(TASK INPUT)

/-! ### The responder's operations -/

theorem reports_respond (s : State) (len : Nat) : Reports s (s.respond len) := .request _ rfl rfl

theorem reports_storageFail (code : RCode) (kind : PrintKind) : Reporting (State.storageFail code kind) := by
  intro s t h
  rw [State.storageFail_eq] at h
  cases h
  exact .nothing rfl

theorem reports_readNext : Reporting State.readNext := by
  intro s t h
  by_cases hd : s.tIdx.toNat = s.tCount.toNat
  · rw [State.readNext_done hd] at h
    cases h
    exact .request _ rfl rfl
  · rw [State.readNext_more hd] at h
    cases h
    exact .request _ rfl rfl

theorem reports_readAnswered (ok : Bool) (d : Sector) : Reporting (State.readAnswered ok d) := fun _ _ h =>
  .of_bind h .of_txWrite fun h => by
    cases ok with
    | true => exact (reports_readNext h).after rfl
    | false => exact reports_storageFail _ _ h

theorem reports_writeNext : Reporting State.writeNext := by
  intro s t h
  unfold State.writeNext at h
  split at h
  · exact .of_bind h .of_txWrite fun h => by
      cases h
      exact reports_respond _ _
  · obtain ⟨d, -, h⟩ := bind_completes h
    cases h
    exact .request _ rfl rfl

theorem reports_writeAnswered (ok : Bool) : Reporting (State.writeAnswered ok) := by
  intro s t h
  cases ok with
  | true => exact (reports_writeNext h).after rfl
  | false => exact reports_storageFail _ _ h

/-! ### The responder's rules for a frame -/

theorem reports_queryConfig : Reporting State.queryConfig := by
  intro s t h
  rw [State.queryConfig_eq] at h
  cases h
  exact .request _ rfl rfl

theorem reports_identify : Reporting State.identify := fun _ _ h =>
  .of_bind h .of_txWrite fun h => .of_bind h .of_txWrite fun h => by
    cases h
    exact reports_respond _ _

theorem reports_readStart (sub : IssueSub) : Reporting (State.readStart sub) := by
  intro s t h
  simp only [State.readStart] at h
  split at h
  · cases h
    exact .nothing rfl
  · exact (reports_readNext h).after rfl

theorem reports_writeStart (sub : IssueSub) : Reporting (State.writeStart sub) := by
  intro s t h
  simp only [State.writeStart] at h
  split at h
  · cases h
    exact .nothing rfl
  · split at h
    · cases h
      exact .nothing rfl
    · exact (reports_writeNext h).after rfl

/-- A rule that puts out nothing: a frame discarded, or dropped (R153). -/
theorem reports_nothing {g : State → State} (hg : ∀ s, (g s).outputs = s.outputs) : Reporting (fun s => .ok (g s)) := by
  intro s t h
  cases h
  exact .nothing (hg s)

theorem reports_ataUnsupported : Reporting State.ataUnsupported :=
  reports_nothing (g := fun s => (s.print .unsupportedAtaCmd).drop .dropAtaCmd) fun _ => rfl

theorem reports_aoeUnsupported : Reporting State.aoeUnsupported :=
  reports_nothing (g := fun s => (s.print .unsupportedAoeCmd).drop .dropAoeCmd) fun _ => rfl

theorem reports_issue {form : State → Except Fault State} (ata : Byte) (hf : Reporting form) :
    Reporting (State.issue ata form) := fun s _ h => (hf (s := { s with tAta := ata }) h).after rfl

/-- The accepting step: the validation's drop, or the form's own rule on the seeded buffer (R98). -/
theorem reports_accept {form : State → Except Fault State} (f : Bool) (cmd : Byte) (h : Header) (rx : List Byte)
    (hf : Reporting form) : Reporting (State.accept f cmd h rx form) := by
  intro s t ht
  cases hv : s.validate f h with
  | some code =>
    rw [State.accept_drop hv] at ht
    cases ht
    exact .nothing rfl
  | none =>
    rw [State.accept_ok hv] at ht
    exact (hf ht).after rfl

/-- A frame without a form (R98, R103). -/
theorem reports_acceptUndecoded (e : DecodeError) (rx : List Byte) : Reporting (State.acceptUndecoded e rx) := by
  cases e with
  | shortFrame => exact reports_nothing fun _ => rfl
  | shortIssue h => exact reports_accept _ _ _ _ (reports_nothing fun _ => rfl)
  | noRow h c => exact reports_accept _ _ _ _ (reports_nothing fun _ => rfl)

/-- A frame of any form or none is offered to a responder's rule that reports what it may. -/
theorem takeFrame_reports (rx : List Byte) :
    ∃ rx' f g, Reporting f ∧ ∀ s : State, s.takeFrame rx = s.offer rx' f g := by
  unfold State.takeFrame
  cases decode rx with
  | error e => exact ⟨_, _, _, reports_acceptUndecoded e rx, fun _ => rfl⟩
  | ok i =>
    cases i with
    | queryConfig h q => exact ⟨_, _, _, reports_accept _ _ _ _ reports_queryConfig, fun _ => rfl⟩
    | ataIdentify h sub data =>
      exact ⟨_, _, _, reports_accept _ _ _ _ (reports_issue _ reports_identify), fun _ => rfl⟩
    | ataReadRetry h sub data =>
      exact ⟨_, _, _, reports_accept _ _ _ _ (reports_issue _ (reports_readStart sub)), fun _ => rfl⟩
    | ataWriteRetry h sub data =>
      exact ⟨_, _, _, reports_accept _ _ _ _ (reports_issue _ (reports_writeStart sub)), fun _ => rfl⟩
    | ataUnsupported h ata sub data =>
      exact ⟨_, _, _, reports_accept _ _ _ _ (reports_issue ata reports_ataUnsupported), fun _ => rfl⟩
    | aoeUnsupported h command payload =>
      exact ⟨_, _, _, reports_accept _ _ _ _ reports_aoeUnsupported, fun _ => rfl⟩
    | queryResponse h q => exact ⟨_, _, _, reports_accept _ _ _ _ (reports_nothing fun _ => rfl), fun _ => rfl⟩
    | ataResponse h r => exact ⟨_, _, _, reports_accept _ _ _ _ (reports_nothing fun _ => rfl), fun _ => rfl⟩

/-! ### The initiator's operations -/

/-- `complete` leaves neither of the states in which an operation is outstanding (R146). -/
theorem reports_complete (s : State) (r : Bool) (c : CCode) (d : List Byte) : Reports s (s.complete r c d) := by
  have hend : (s.complete r c d).cstate ≠ .awaitOp ∧ (s.complete r c d).cstate ≠ .txWait := by
    rw [State.complete_cstate]
    by_cases hw : s.cstate = .awaitOp ∨ s.cstate = .txWait
    · rw [if_pos hw]
      exact ⟨nofun, nofun⟩
    · rw [if_neg hw]
      exact not_or.mp hw
  exact .done _ rfl hend.1 hend.2

theorem reports_stray (s : State) : Reports s s.stray := by
  rcases stray_cases s with h | h | ⟨-, h⟩ <;> rw [h]
  · exact .nothing rfl
  · exact .nothing rfl
  · exact reports_complete _ _ _ _

theorem reports_decodeResponse (h : Header) (rx : List Byte) : Reporting (State.decodeResponse h rx) := by
  intro s t ht
  unfold State.decodeResponse at ht
  split at ht
  · cases ht
    unfold State.queryAnswered
    split <;> exact .nothing rfl
  · rcases ataAnswered_cases h rx s with hk | ⟨-, cap, r, c, d, hk⟩ <;> rw [hk] at ht <;> cases ht
    · exact .nothing rfl
    · exact (reports_complete _ _ _ _).after rfl

/-- A frame that an initiator takes is discarded, decoded or a stray (R127, R137). -/
theorem reports_receive (isMatch : Bool) {decoded : State → Except Fault State} (hd : Reporting decoded) :
    Reporting (State.receive isMatch decoded) := by
  intro s t h
  unfold State.receive at h
  split at h
  · split at h
    · exact hd h
    · cases h
      exact reports_stray s
  · cases h
    exact .nothing rfl

theorem reports_timedOut (s : State) : Reports s s.timedOut := by
  unfold State.timedOut
  split
  · exact reports_complete _ _ _ _
  · exact .nothing rfl
  · exact .nothing rfl

/-- The transmit answer reports the end of a CONNECT or of a failed operation, and nothing else (R131 to R135). -/
theorem reports_sent (s : State) (ok : Bool) : Reports s (s.sent ok) := by
  have operation (ho : s.opKind = .identify ∨ s.opKind = .read ∨ s.opKind = .write) : Reports s (s.sent ok) := by
    obtain ⟨ht, hf⟩ := State.sent_operation ho
    cases ok with
    | true => rw [ht]; exact .nothing rfl
    | false => rw [hf]; exact (reports_complete _ _ _ _).after rfl
  cases hk : s.opKind with
  | none =>
    simp only [State.sent, State.clearTx_opKind, hk]
    exact .nothing rfl
  | identify => exact operation (.inl hk)
  | read => exact operation (.inr (.inl hk))
  | write => exact operation (.inr (.inr hk))
  | query =>
    cases ok with
    | true =>
      simp only [State.sent, State.clearTx_opKind, hk]
      exact .done [] rfl nofun nofun
    | false =>
      simp only [State.sent, State.clearTx_opKind, hk]
      by_cases hp : s.cPrev = .connected
      · exact .done [] rfl (by simp [hp]) (by simp [hp])
      · exact .done [] rfl (by simp [hp]) (by simp [hp])

/-! ### The host's commands -/

/-- The end of a host command: the request's latches are set and it goes out (R131). -/
theorem reports_sending {s t u : State} {len : Nat} (h : pure (u.send len) = (.ok t : Except Fault State))
    (ho : u.outputs = s.outputs) : Reports s t := by
  cases h
  exact (Reports.request (s := u) _ rfl rfl).after ho

theorem reports_connect : Reporting State.connect := fun _ _ h =>
  .of_bind h quiet_composeHeader fun h => reports_sending h rfl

(End TASK INPUT)

• EXERCISE AIM: Write out each line above with the word "unfold".

• RESPONSE AREA:
  unfold State.writeNext at h
  unfold State.takeFrame
  unfold State.decodeResponse at ht
    unfold State.queryAnswered
  unfold State.receive at h
  unfold State.timedOut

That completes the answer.